Credit is the lifeblood of business. Exporters win contracts as much on the availability of credit as price as a major part of international trade is carried out on unsecured credit terms. Bad debt can have a devastating impact on your company’s cash flow and balance sheet and may jeopardize your access to bank credit. If not secured, your trade receivables should be insured just as any other company asset.

Single buyer non-payment

Single-buyer non-payment insurance indemnifies against the failure by a buyer to effect payment on the contractual due date.

Insurers will assess and price the risk according to various parameters including the country of risk, the tenor, the business sector, the buyer’s market reputation and financial strength and the quality of the underlying transaction, etc. An important factor will be the insured’s prior experience with the buyer. 

A wide number of buyers, especially in commodity trading, are well known to the insurance market and response on some of these names can be obtained in a matter of hours. 

Premium is usually charged on the insured exposure until the due date (e.g. X% per annum on exposure). Note, however, that the premium can be charged as a flat rate (small risks) or on the policy limit. 

Single-buyer non-payment policies may be subscribed by one or several insurers, depending on the transaction size and insurers’ capacities.

Market capacities for government buyers (CF) remain more significant, yet capacities for private buyers (CR) have grown consistently over the past decade, with a series of insurers able to write lines of USD 50,000,000 or more on individual transactions (see CF and CR columns in the Markets section).

With respect to tenors, the market can support government buyers CF risks up to 10 years (or longer in some cases) and up to 7 years on private buyers CR risks.
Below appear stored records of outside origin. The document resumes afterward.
-- ==== Sys2Proof/Tests/Slice0.lean ====
section
/-! SUPPORT. The model's own tests: expected values from the encodings of R90-R92 and the vectors of 95_test_vectors.md (named
V-…), and for each statement with hypotheses a witness that meets them. -/

namespace Sys2Proof.Tests

open Sys2Proof Sys2Proof.Machine

/-! ### Well-formedness: each check refuses an ill-formed word (R92) -/

def bad : CommandWord := { rsvd := 1#23, arg0 := true, opc := 0x03#8 }

theorem test_reserved_bit_refused : bad.reservedClear = false ∧ decode 0x00000200#32 = .error .reservedBits := by decide

theorem test_unlisted_opcode_refused : bad.opcodeListed = false ∧ decode 0x00000003#32 = .error .unlistedOpcode := by decide

theorem test_arg0_refused : bad.arg0Allowed = false ∧ decode 0x00000101#32 = .error .arg0NotAllowed := by decide

theorem test_ill_formed_word_refused : bad.wellFormed = false := by decide

set_option maxRecDepth 4000 in
/-- The decoder accepts an opcode exactly when R92 lists it, with ARG0 clear and with ARG0 set. -/
theorem test_legality_of_all_opcodes :
    ∀ n < 256, ∀ a : Bool,
      (decode (CommandWord.toWord { rsvd := 0#23, arg0 := a, opc := BitVec.ofNat 8 n })).isOk
        = CommandWord.wellFormed { rsvd := 0#23, arg0 := a, opc := BitVec.ofNat 8 n } := by decide

/-! ### Decoding: words written out from R90 and R91, [31:9] RSVD, [8] ARG0, [7:0] OPC -/

theorem test_decode_nop : decode 0b00000000000000000000000_0_00000000#32 = .ok .nop := by decide
theorem test_decode_csum : decode 0b00000000000000000000000_0_00000001#32 = .ok .csum := by decide
theorem test_decode_csumUdp : decode 0b00000000000000000000000_0_00000010#32 = .ok .csumUdp := by decide
theorem test_decode_parseSrc : decode 0b00000000000000000000000_0_00001000#32 = .ok .parseSrc := by decide
theorem test_decode_parseDst : decode 0b00000000000000000000000_0_00001001#32 = .ok .parseDst := by decide
theorem test_decode_ipEnc : decode 0b00000000000000000000000_0_00010000#32 = .ok .ipEnc := by decide
theorem test_decode_tcpEnc : decode 0b00000000000000000000000_0_00100000#32 = .ok .tcpEnc := by decide
theorem test_decode_udpEnc : decode 0b00000000000000000000000_0_00110000#32 = .ok .udpEnc := by decide
theorem test_decode_sendUdp : decode 0b00000000000000000000000_0_01000000#32 = .ok .sendUdp := by decide
theorem test_decode_devOpen : decode 0b00000000000000000000000_0_01010000#32 = .ok .devOpen := by decide
theorem test_decode_devRead : decode 0b00000000000000000000000_0_01010001#32 = .ok .devRead := by decide
theorem test_decode_devWrite_ibuf : decode 0b00000000000000000000000_0_01010010#32 = .ok (.devWrite false) := by decide
theorem test_decode_devWrite_obuf : decode 0b00000000000000000000000_1_01010010#32 = .ok (.devWrite true) := by decide
theorem test_decode_devClose : decode 0b00000000000000000000000_0_01010011#32 = .ok .devClose := by decide

/-- The table's numbering of the bits: `DEV_WRITE` with ARG0 set, and nothing longer than one word. -/
theorem test_decodeTableWord : decodeTableWord 32 0x152 = some (.devWrite true) ∧ decodeTableWord 64 0 = none := by decide

/-- `encode` gives the words of R91 back. -/
theorem test_encode :
    [Instr.nop, .csum, .csumUdp, .parseSrc, .parseDst, .ipEnc, .tcpEnc, .udpEnc, .sendUdp, .devOpen, .devRead, .devWrite false,
      .devWrite true, .devClose].map encode
    = [0x000#32, 0x001#32, 0x002#32, 0x008#32, 0x009#32, 0x010#32, 0x020#32, 0x030#32, 0x040#32, 0x050#32, 0x051#32, 0x052#32,
      0x152#32, 0x053#32] := by decide

/-! ### States for the tests -/

/-- Whether an outcome is a next state with this property. -/
def gives (r : Result) (p : State → Bool) : Bool :=
  match r with
  | .next t => p t
  | .fault _ => false
  | .refused _ => false

/-- Whether an outcome is this fault. -/
def stopsWith (r : Result) (f : Fault) : Bool :=
  match r with
  | .next _ => false
  | .fault g => g == f
  | .refused _ => false

/-- The state after reset of an instance with `IP_ID` = 0, the value that 95_test_vectors.md takes. -/
def boot : State := { State.reset with ipId := 0#16 }

/-- `boot` with these bytes at the start of IBUF and their number in LEN. -/
def withBytes (bs : List Byte) : State :=
  let s := boot.memWrite .ibuf 0 bs
  { s with regs := { s.regs with len := BitVec.ofNat 32 bs.length } }

/-- `boot` with this LEN. -/
def withLen (n : Nat) : State := { boot with regs := { boot.regs with len := BitVec.ofNat 32 n } }

/-- "tun0" and 12 NUL bytes, the name of `DEVNAME0` = 0x306E7574 (V-D1). -/
def tun0 : List Byte := [0x74#8, 0x75#8, 0x6E#8, 0x30#8] ++ List.replicate 12 0x00#8

/-- The same state with the handle OPEN and these answers next. -/
def opened (s : State) (answers : List Answer) : State :=
  { s with handle := .opened tun0, inputs := answers.map .answer }

/-- 10.0.0.1 to 10.0.0.2 with these ports. -/
def addressed (s : State) (ports : Word) : State :=
  { s with regs := { s.regs with srcAddr := 0x0A000001#32, dstAddr := 0x0A000002#32, ports := ports } }

/-- The operands of IP_ENC. -/
def ipHeader (src dst ipcfg plen : Word) : State :=
  { boot with regs := { boot.regs with srcAddr := src, dstAddr := dst, ipcfg := ipcfg, plen := plen } }

/-- "test" from 10.0.0.1:1234 to 10.0.0.2:53, the inputs of V-U1 and V-F1. -/
def testMessage : State := addressed (withBytes [0x74#8, 0x65#8, 0x73#8, 0x74#8]) 0x04D20035#32

/-- The datagram of V-F1. -/
def testDatagram : List Byte :=
  [0x45#8, 0x00#8, 0x00#8, 0x20#8, 0x00#8, 0x00#8, 0x40#8, 0x00#8, 0x40#8, 0x11#8, 0x26#8, 0xCB#8, 0x0A#8, 0x00#8, 0x00#8,
   0x01#8, 0x0A#8, 0x00#8, 0x00#8, 0x02#8]
  ++ [0x04#8, 0xD2#8, 0x00#8, 0x35#8, 0x00#8, 0x0C#8, 0xFE#8, 0xF2#8, 0x74#8, 0x65#8, 0x73#8, 0x74#8]

/-! ### Every row of the opcode table runs as the first command after reset -/

theorem test_every_row_runs :
    ∀ w ∈ [0x000, 0x001, 0x002, 0x008, 0x009, 0x010, 0x020, 0x030, 0x040, 0x050, 0x051, 0x052, 0x152, 0x053],
      gives (step (State.reset.withFetchWord 32 w)) (fun _ => true) = true := by decide

/-! ### Checksums -/

/-- V-C6. -/
theorem test_csum_fold : gives (exec .csum (withBytes [0x00#8, 0x01#8, 0xF2#8, 0x03#8, 0xF4#8, 0xF5#8, 0xF6#8, 0xF7#8]))
    (fun t => t.regs.acc == 0x0002DDF0#32 && t.regs.result == 0x0000220D#32) = true := by decide

/-- V-C13: ELEN, and RESULT is unchanged. -/
theorem test_csum_too_long : gives (exec .csum (withLen 65537))
    (fun t => t.statusWord == 0x00000042#32 && t.regs.result == 0x00000000#32) = true := by decide

/-- V-C4: the substitution. -/
theorem test_csumUdp_substitution : gives (exec .csumUdp (withBytes [0xFF#8, 0xFF#8]))
    (fun t => t.regs.acc == 0x0000FFFF#32 && t.regs.result == 0x0000FFFF#32) = true := by decide

/-- V-C7: an odd last byte. -/
theorem test_csumUdp_odd : gives (exec .csumUdp (withBytes [0x12#8, 0x34#8, 0x56#8]))
    (fun t => t.regs.acc == 0x00006834#32 && t.regs.result == 0x000097CB#32) = true := by decide

/-! ### Addresses -/

/-- V-P4, `10.0.0.1`. -/
theorem test_parseSrc : gives (exec .parseSrc (withBytes [0x31#8, 0x30#8, 0x2E#8, 0x30#8, 0x2E#8, 0x30#8, 0x2E#8, 0x31#8]))
    (fun t => t.regs.srcAddr == 0x0A000001#32 && t.regs.dstAddr == 0x00000000#32) = true := by decide

/-- V-P7, `01.2.3.4`: a leading zero. -/
theorem test_parseSrc_leading_zero :
    gives (exec .parseSrc (withBytes [0x30#8, 0x31#8, 0x2E#8, 0x32#8, 0x2E#8, 0x33#8, 0x2E#8, 0x34#8]))
      (fun t => t.statusWord == 0x00000012#32 && t.regs.srcAddr == 0x00000000#32) = true := by decide
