/-- A context (R362, R377). -/
structure Ctx where
  st : CtxState := .empty
  ptroot : Word := 0
  row : Nat := 0
  col : Nat := 0
  height : Nat := 0
  width : Nat := 0
  ctrb : Word := 0
  catbase : Word := 0
  tvec : Word := 0
  suph : Word := 0
  supcl : Word := 0
  wdog : Nat := 0
  dfpen : BitVec 6 := 0
  lopen : Word := 0
  oqbase : Word := 0
  oqcap : Word := 0
  dlbase : Word := 0
  dlcap : Word := 0
  dlhead : Word := 0
  dltail : Word := 0
  dlcnt : Word := 0
  dldrop : Word := 0
  save : Word := 0
  nlost : Word := 0
  cknum : Word := 0
  qreq : Bool := false
  mer : Word := 0
  ovf : List OvRec := []
  ovfStanding : Bool := false
  /-- survey token: visit 0 to 191, and its payload -/
  tokOn : Bool := false
  tokPos : Nat := 0
  tokMin : Word := 0xFFFFFFFFFFFFFFFF
  tokSum : Int := 0
  tokBlack : Bool := false
  tokStart : Nat := 0
  tokStalled : Bool := false
  /-- it stands where a freeze stopped it (R191) -/
  tokHeld : Bool := false
  found : Option Word := none
  publishing : Option Word := none
  /-- freeze: end of the grace period, saved tasks, backing inbox, and what the freeze has taken out of the rectangle:
  clusters, cores, quad barrier entries and holds, walkers (R379, R383) -/
  graceEnd : Nat := 0
  saved : List SavedTask := []
  backing : List BackEntry := []
  bkcap : Nat := 0
  bkfull : Bool := false
  images : Map Cluster := []
  cores : Map Core := []
  quads : Map Router := []
  walkers : Map Walker := []
  ckpt : Option Ckpt := none
deriving DecidableEq, Repr

/-! ### Host, fabric, machine registers -/

/-- A VF page (R418 to R421): request ring, write counter, note. -/
structure Vf where
  rrbase : Word := 0
  rrcap : Word := 0
  rrhead : Word := 0
  rrtail : Word := 0
  hpwcnt : Word := 0
  note : Word := 0
  bind : Word := 0
deriving DecidableEq, Repr

/-- A route entry of a function (R416), its channel's next sequence number and the link that posted first (R417). -/
structure Route where
  w : Word := 0
  seq : Nat := 0
  link : Option Nat := none
  /-- the horizon of a channel of the PF's window, whose in-slot is firmware's (R417, log 8) -/
  h : Word := 0
deriving DecidableEq, Repr

/-- A reduction window (R424): its descriptor words, the generation accepted, the contributions held (element offset,
device, value), the elements written, the contributions discarded. -/
structure Window where
  desc : List Word
  gen : BitVec 2 := 0
  got : List (Nat × Nat × Nat) := []
  done : List Nat := []
  drops : Nat := 0
deriving DecidableEq, Repr

/-- The machine. -/
structure State where
  cycle : Nat := 0
  cur : Nat := 0
  agenda : List (Nat × Event) := []
  fresh : Nat := 0
  nextId : Nat := 0
  mem : List Host.Cell := []
  poison : List Nat := []
  /-- words with a single-bit error, set by the environment (R403, R404) -/
  soft : List Nat := []
  cores : Map Core := []
  clusters : Map Cluster := []
  routers : Map Router := []
  walkers : Map Walker := []
  slices : Map Slice := []
  ctxs : Map Ctx := []
  reqs : Map MReq := []
  queries : List Query := []
  mcasts : Map Mcast := []
  links : Map Link := []
  /-- slice registers (R255): SLSEL, SLCOLS and the pending column switch -/
  slsel : Nat := 0
  slcols : BitVec 4 := 15
  slbusy : Bool := false
  slcolsNew : Option (BitVec 4) := none
  slwinNew : Map Nat := []
  /-- night log and link registers (R411) -/
  nlsel : Nat := 0
  frz : Bool := false
  nlidx : Nat := 0
  lnksel : Nat := 0
  /-- containment registers (R411, R412) -/
  cnsel : Nat := 0
  cnrect : Map Word := []
  cnctl : Map Word := []
  /-- the rectangles whose containment reset is made and whose end is due (R412) -/
  cnapplied : List Nat := []
  cnnaks : Map Nat := []
  /-- host registers (R416 to R421) and routes by function * 1024 + entry -/
  vfs : Map Vf := []
  routes : Map Route := []
  devReady : Bool := false
  fnbase : Word := 0
  fncap : Word := 0
  fntail : Word := 0
  domid : Word := 0
  windows : Map Window := []
  /-- the port table of the channels to and from other devices: the device and the cluster and slot there of a context's in-slot
  (context times 2^18 plus cluster times 256 plus the slot) or of an out-slot (128 more), and the messages a port has begun to take, with
  the flits that it has (R423) -/
  abroad : Map (Nat × Nat × Nat) := []
  taken : List (Nat × BitVec 8 × BitVec 4) := []
  throttled : Bool := false
  /-- the stores that engines may still not see, in the order they reached their homes (R396) -/
  lagging : List Lag := []
  /-- the thresholds of the throttle in 256ths: levels 1 to 3 entered, then left (R158) -/
  thr : Vector Nat 6 := #v[32, 64, 128, 16, 32, 64]
  /-- the records that have reached the firmware context by the PF's post window (R415, R417) -/
  fwPosts : List Rec := []
  /-- the step at hand reads or writes a slice that changes its window: it waits (R254) -/
  blocked : Bool := false
deriving DecidableEq, Repr

/-- A management core right after reset: firmware mode and firmware context (R143, R361). It runs from flash once PERST# is released
(R425, log 8). -/
def Core.management : Core := { mode := .firmware, ctx := 0xFF }

/-- The machine right after reset. -/
def State.reset : State :=
  { cores := [(0xB00, .management), (0xB01, .management), (0xB02, .management), (0xB03, .management)] }

end Sys2Proof.Machine
end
Whole Turnover and Multi-Buyer Credit Insurance

Coverage can be arranged on multiple-named buyers (Multi-buyer) or on all buyers (Whole Turnover), as an alternative to single-buyer insurance.

Multi-buyer and whole turnover cover makes sense for businesses having repeat short-term open-account sales to a wide number of buyers. They also make sense for insurers looking for risk diversification.

Among the main underwriters supporting multi-buyer and whole turnover insurance policies are Euler Hermes, Atradius, Coface, Zurich, Equinox, HCC, AIG, QBE, ONDD and Markel.  

Multi-buyer and whole turnover policies can be structured as “ground-up” or “excess” policies depending primarily on the strength of the insured’s credit risk management and risk retention capabilities.

Excess covers are usually cheaper, as the deductible protects insurers from the initial high-probability credit losses. Depending on its risk retention capabilities, the insured can significantly lower coverage costs via a higher deductible.

Typically, credit limits are set by the insurers. However, under excess covers, the insured can retain some autonomy via a discretionary credit limit (generally proportionate to the deductible).

Premium is typically charged on turnover but may alternatively be charged on credit limits. The policy limit will often be set as a multiple of the premium (for example premium multiplied by 60).